WHAT YOU ARE ASKED TO DO
A faithful copy of the entire listing is what is needed.

DATA RECORDS
=== Begin Enclosure ===
-- ==== Sys2Proof/Machine/EngineOps.lean ====
section
/-!
DEFINITION. Slot E (R266 to R291) but for the token operations: data commands, messages, vertical FIFOs, events, launches, decisions,
cancels and supervisor commands, as they issue; and what releases the requests an entry of the route book holds (R135, R136).
-/

namespace Sys2Proof.Machine

/-! Commands as they issue (R266, R267, R52). -/

/-- The command of a word, with its block as the bundle reads it and the tokens as they stand. -/
def Ctx.mkCmd (x : Ctx) (op : Nat) (f : FmtE) (n seq : Nat) : Cmd where
  seq := seq
  strand := x.k
  world := x.world
  op := op
  cls := f.cls.toNat
  scope := x.scopeOr
  evt := f.evt.toNat
  flags := f.flags.toNat
  blk := x.block f n
  held := heldBy x.br x.agent x.world
  buffered := x.arm.isSome
  launch := recLaunch x.rcd
  supv := x.supv

/-- A slab of the strand's own. -/
def Ctx.ownSlab (x : Ctx) (id : Nat) : Bool :=
  let e := x.br.slabOf id
  slabSize e != 0 && slabWorld e == x.world && slabOwner e == x.k

/-- A buffered unit's command is held where it writes outside the unit's own slabs (R52). -/
def Ctx.heldBack (x : Ctx) (c : Cmd) : Bool := x.arm.isSome && (match c.slabIn with | some id => !x.ownSlab id | none => true)

/-- A command is held until the decision, or goes on. -/
def Ctx.enter (x : Ctx) (op : Nat) (f : FmtE) (n : Nat) (go : State → Cmd → State) (s : State) : State :=
  let c := x.mkCmd op f n s.serial
  let s := { s with serial := s.serial + 1 }
  if x.heldBack c then x.mod (fun t => { t with heldOps := t.heldOps ++ [c] }) s else go s c

/-- The engine's places of the strand are taken (R267). -/
def Ctx.engineFull (x : Ctx) (g : Nat) : Bool := 16 ≤ (x.br.cmds.filter fun c => c.strand == x.k && c.engine == g).length

/-- A data command: its block of n registers and its checks. -/
def dataOp (op n : Nat) (bad : Bool) (f : FmtE) (x : Ctx) : SlotOp where
  slot := 6
  runs := x.on f.pred
  guard := f.pred
  reads := x.resOf f.pred [] ++ blockRes f n
  traps := badParam (pastK15 f n || bad)
  wait := x.engineFull (x.mkCmd op f n 0).engine
  eff := x.enter op f n fun s c => acceptCmd s x.b c

/-! Copies, gathers, B-store loads (R271 to R275). -/

/-- Checked mode needs multiples of 256 (R273). -/
def checkBad (f : FmtE) (src dst n : Nat) : Bool := f.flags.getLsbD 1 && (src % 256 != 0 || dst % 256 != 0 || n % 256 != 0)

def cpyOp (f : FmtE) (x : Ctx) : SlotOp :=
  let k := x.kw f
  dataOp 1 3 (4 ≤ f.flags.toNat || bits (k 2) 32 32 != 0 || (f.flags.getLsbD 0 && !isWindow (k 0).toNat) ||
    checkBad f (k 0).toNat (k 1).toNat (bits (k 2) 0 32)) f x

def cpy2dOp (f : FmtE) (x : Ctx) : SlotOp :=
  dataOp 2 4 (f.flags != 0 || 2 ^ 32 ≤ bits (x.kw f 2) 32 32 * bits (x.kw f 2) 0 32) f x

/-- The second word of CPYS and CPYD breaks its layout. -/
def slabWordBad (w : Word) : Bool := bits w 24 8 != 0 || bits w 6 2 != 0 || 65536 < bits w 32 32

def cpysOp (f : FmtE) (x : Ctx) : SlotOp :=
  let w := x.kw f 1
  dataOp 3 2 (f.flags.getLsbD 0 || 8 ≤ f.flags.toNat || slabWordBad w || checkBad f (x.kw f 0).toNat (bits w 8 16) (bits w 32 32)) f x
=== End Enclosure ===
WRITTEN ANSWER
-- ==== Sys2Proof/Machine/EngineOps.lean ====
section
/-!
DEFINITION. Slot E (R266 to R291) but for the token operations: data commands, messages, vertical FIFOs, events, launches, decisions,
cancels and supervisor commands, as they issue; and what releases the requests an entry of the route book holds (R135, R136).
-/

namespace Sys2Proof.Machine

/-! Commands as they issue (R266, R267, R52). -/

/-- The command of a word, with its block as the bundle reads it and the tokens as they stand. -/
def Ctx.mkCmd (x : Ctx) (op : Nat) (f : FmtE) (n seq : Nat) : Cmd where
  seq := seq
  strand := x.k
  world := x.world
  op := op
  cls := f.cls.toNat
  scope := x.scopeOr
  evt := f.evt.toNat
  flags := f.flags.toNat
  blk := x.block f n
  held := heldBy x.br x.agent x.world
  buffered := x.arm.isSome
  launch := recLaunch x.rcd
  supv := x.supv

/-- A slab of the strand's own. -/
def Ctx.ownSlab (x : Ctx) (id : Nat) : Bool :=
  let e := x.br.slabOf id
  slabSize e != 0 && slabWorld e == x.world && slabOwner e == x.k

/-- A buffered unit's command is held where it writes outside the unit's own slabs (R52). -/
def Ctx.heldBack (x : Ctx) (c : Cmd) : Bool := x.arm.isSome && (match c.slabIn with | some id => !x.ownSlab id | none => true)

/-- A command is held until the decision, or goes on. -/
def Ctx.enter (x : Ctx) (op : Nat) (f : FmtE) (n : Nat) (go : State → Cmd → State) (s : State) : State :=
  let c := x.mkCmd op f n s.serial
  let s := { s with serial := s.serial + 1 }
  if x.heldBack c then x.mod (fun t => { t with heldOps := t.heldOps ++ [c] }) s else go s c

/-- The engine's places of the strand are taken (R267). -/
def Ctx.engineFull (x : Ctx) (g : Nat) : Bool := 16 ≤ (x.br.cmds.filter fun c => c.strand == x.k && c.engine == g).length

/-- A data command: its block of n registers and its checks. -/
def dataOp (op n : Nat) (bad : Bool) (f : FmtE) (x : Ctx) : SlotOp where
  slot := 6
  runs := x.on f.pred
  guard := f.pred
  reads := x.resOf f.pred [] ++ blockRes f n
  traps := badParam (pastK15 f n || bad)
  wait := x.engineFull (x.mkCmd op f n 0).engine
  eff := x.enter op f n fun s c => acceptCmd s x.b c

/-! Copies, gathers, B-store loads (R271 to R275). -/

/-- Checked mode needs multiples of 256 (R273). -/
def checkBad (f : FmtE) (src dst n : Nat) : Bool := f.flags.getLsbD 1 && (src % 256 != 0 || dst % 256 != 0 || n % 256 != 0)

def cpyOp (f : FmtE) (x : Ctx) : SlotOp :=
  let k := x.kw f
  dataOp 1 3 (4 ≤ f.flags.toNat || bits (k 2) 32 32 != 0 || (f.flags.getLsbD 0 && !isWindow (k 0).toNat) ||
    checkBad f (k 0).toNat (k 1).toNat (bits (k 2) 0 32)) f x

def cpy2dOp (f : FmtE) (x : Ctx) : SlotOp :=
  dataOp 2 4 (f.flags != 0 || 2 ^ 32 ≤ bits (x.kw f 2) 32 32 * bits (x.kw f 2) 0 32) f x

/-- The second word of CPYS and CPYD breaks its layout. -/
def slabWordBad (w : Word) : Bool := bits w 24 8 != 0 || bits w 6 2 != 0 || 65536 < bits w 32 32

def cpysOp (f : FmtE) (x : Ctx) : SlotOp :=
  let w := x.kw f 1
  dataOp 3 2 (f.flags.getLsbD 0 || 8 ≤ f.flags.toNat || slabWordBad w || checkBad f (x.kw f 0).toNat (bits w 8 16) (bits w 32 32)) f x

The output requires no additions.